As NHS Trusts look to achieve further reductions in infection rates, antimicrobial copper touch surfaces are being adopted in many hospitals as an additional infection control measure.
Copper Development Association (CDA) director, ANGELA VESSEY, highlights the benefits.
Compliance with handwashing protocols in hospitals has become a hot topic and, while significant reductions have been achieved in cases of certain healthcareassociated infections – such as MRSA and Clostridium difficile – current figures still show that, within the European Union, over four million patients contract a healthcare-associated infection (HCAI) each year. With these leading to 16 million extra days in hospital, accounting for an estimated 37,000 deaths, and costing the NHS alone over £1 billion annually, it is clear that much remains to be done.
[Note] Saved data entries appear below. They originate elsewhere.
/-- An operation ends with KEY_REVOKED (R438): nothing is released, and a message whose slot was erased during its encryption ends with it (R296). -/
def State.aesRevoked (s : State) (core : Nat) (job : AesJob) : State :=
  let s1 := ((s.inc Reg.SEC_REVOKE_CNT).cause 0x010 1).aesOut core .keyRevoked []
  match job with
  | .seal m => s1.msgResolve m .keyRevoked 0 0 []
  | _ => s1

/-- An operation begins on a core (R439, R440, R451): one on a slot erased in the same cycle does not start; one on a slot rewritten in the same cycle pins the old key. -/
def State.aesBegin (s : State) (core n eng : Nat) (job : AesJob) : State :=
  let k := s.slot n
  let s := s.secRequest
  if s.sec.starved then s.aesOut core .resourceRetry []
  else if k.erasedAt = s.fabric + 1 && ! k.loaded then s.aesRevoked core job
  else if ! k.loaded || ! s.jobReady n job then s
  else
    let same := k.rewAt == s.fabric + 1
    let run : AesRun := { core := core, slot := n, eng := eng, key := if same then k.prevKey else k.key, gen := if same then k.prevGen else k.gen, job := job, old := same }
    ({ s with sec := { s.sec with runs := s.sec.runs ++ [run] } }).showSlot n

/-- The lowest-numbered core in service that no operation holds (R30). -/
def State.aesFree (s : State) : Option Nat :=
  (List.range 4).find? (fun c => s.rb Reg.SEC_AES_STAT c && ! s.sec.runs.any (fun r => r.core == c))

/-- A request reaches the pool (R29, R30): the lowest-numbered free core takes it, or it waits; the cores do not work in OFF, DORMANT and WATCH (R501). -/
def State.aesStart (s : State) (n : Nat) (job : AesJob) (who : AccReq) : State :=
  if s.mode < 3 || s.sec.lc = 3 then s
  else match s.aesFree with
    | some c => s.aesBegin c n who.eng job
    | none => { s with sec := { s.sec with aesWait := s.sec.aesWait ++ [(n, job, who)] } }

/-- A core that has become free takes the waiting operation that R30 puts first. -/
def State.aesNext (s : State) : State :=
  match nextReq (s.sec.aesWait.map (fun x => x.2.2)), s.aesFree with
  | some r, some c => match s.sec.aesWait.find? (fun x => x.2.2 == r) with
    | some x => { s with sec := { s.sec with aesWait := s.sec.aesWait.erase x } }.aesBegin c x.1 r.eng x.2.1
    | none => s
  | _, _ => s

/-- A failed tag is counted, and its cause set (R440, R456). -/
def State.authFailed (s : State) : State := (s.inc Reg.SEC_AUTH_CNT).cause 0x010 0

/-- Streaming release applies to an uplink message (R441): enabled, long enough, and for a posted buffer of the host. -/
def State.streams (s : State) (r : Reasm) : Bool :=
  r.kind == 0 && s.rb Reg.SEC_REL_CFG 0 && decide (s.rf Reg.SEC_REL_CFG 8 8 * 1024 ≤ r.mlen - 16) && s.firstBuf.isSome && s.hostServed

/-- The tag of a received message failed (R291, R440, R441): it is discarded, and retracted where chunks of it may have been released. -/
def State.unsealFailed (s : State) (r : Reasm) (key : List Byte) (chunks : Nat) : State :=
  let s1 := (s.authFailed.pageRecord 0x010 0x00 0 (detail Status.authFail 0 r.src))
  let s2 := { s1 with msg := { s1.msg with reasm := s1.msg.reasm.erase r } }
  if ! s.streams r then s2
  else match s2.firstBuf with
    | none => s2
    | some (ring, b) =>
      let n := 4096 * min chunks ((r.mlen - 16) / 4096)
      let ct := r.data.take (r.mlen - 16)
      let pt := xorBytes ct (gcmStream key (msgIv r.msgId r.kind) ct.length)
      let m : UpMsg := { src := r.src, flags := r.flags, msgId := r.msgId, plain := pt, rxCyc := r.rxCyc, execCyc := r.execCyc }
      let g := s2.ring ring
      let s3 := (s2.setRing ring { g with bufs := g.bufs.filter (fun x => x.seq != b.seq) }).dmaWrite b.addr (pt.take n)
      let s4 := s3.complete ring { idx := b.idx, op := 0x81, status := Status.retracted, cid := b.cid, result := msgRecvResult b.btag m 0 n s3.lt }
      ((s4.inc Reg.SEC_RETRACT_CNT).cause 0x010 2).record 0x010 0x1036 0 (detail Status.retracted 0 r.msgId)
In a publication from the Health and Care Infrastructure Research and Innovation Centre, released in February, Redesigning hospital environments can help tackle infection,1 Dr Vanya Gant, divisional clinical director for infection at University College London Hospitals NHS Foundation Trust, and Nigel Klein, professor and consultant in paediatric infectious diseases and immunology at Great Ormond Street Children’s Hospital, London, observe: “Improvements in healthcare have led to more patients surviving with increasingly complex conditions. Our hospitals are full of very sick patients who are not only vulnerable to infection, but who may themselves act as potential sources of bacteria harmful to other vulnerable patients.”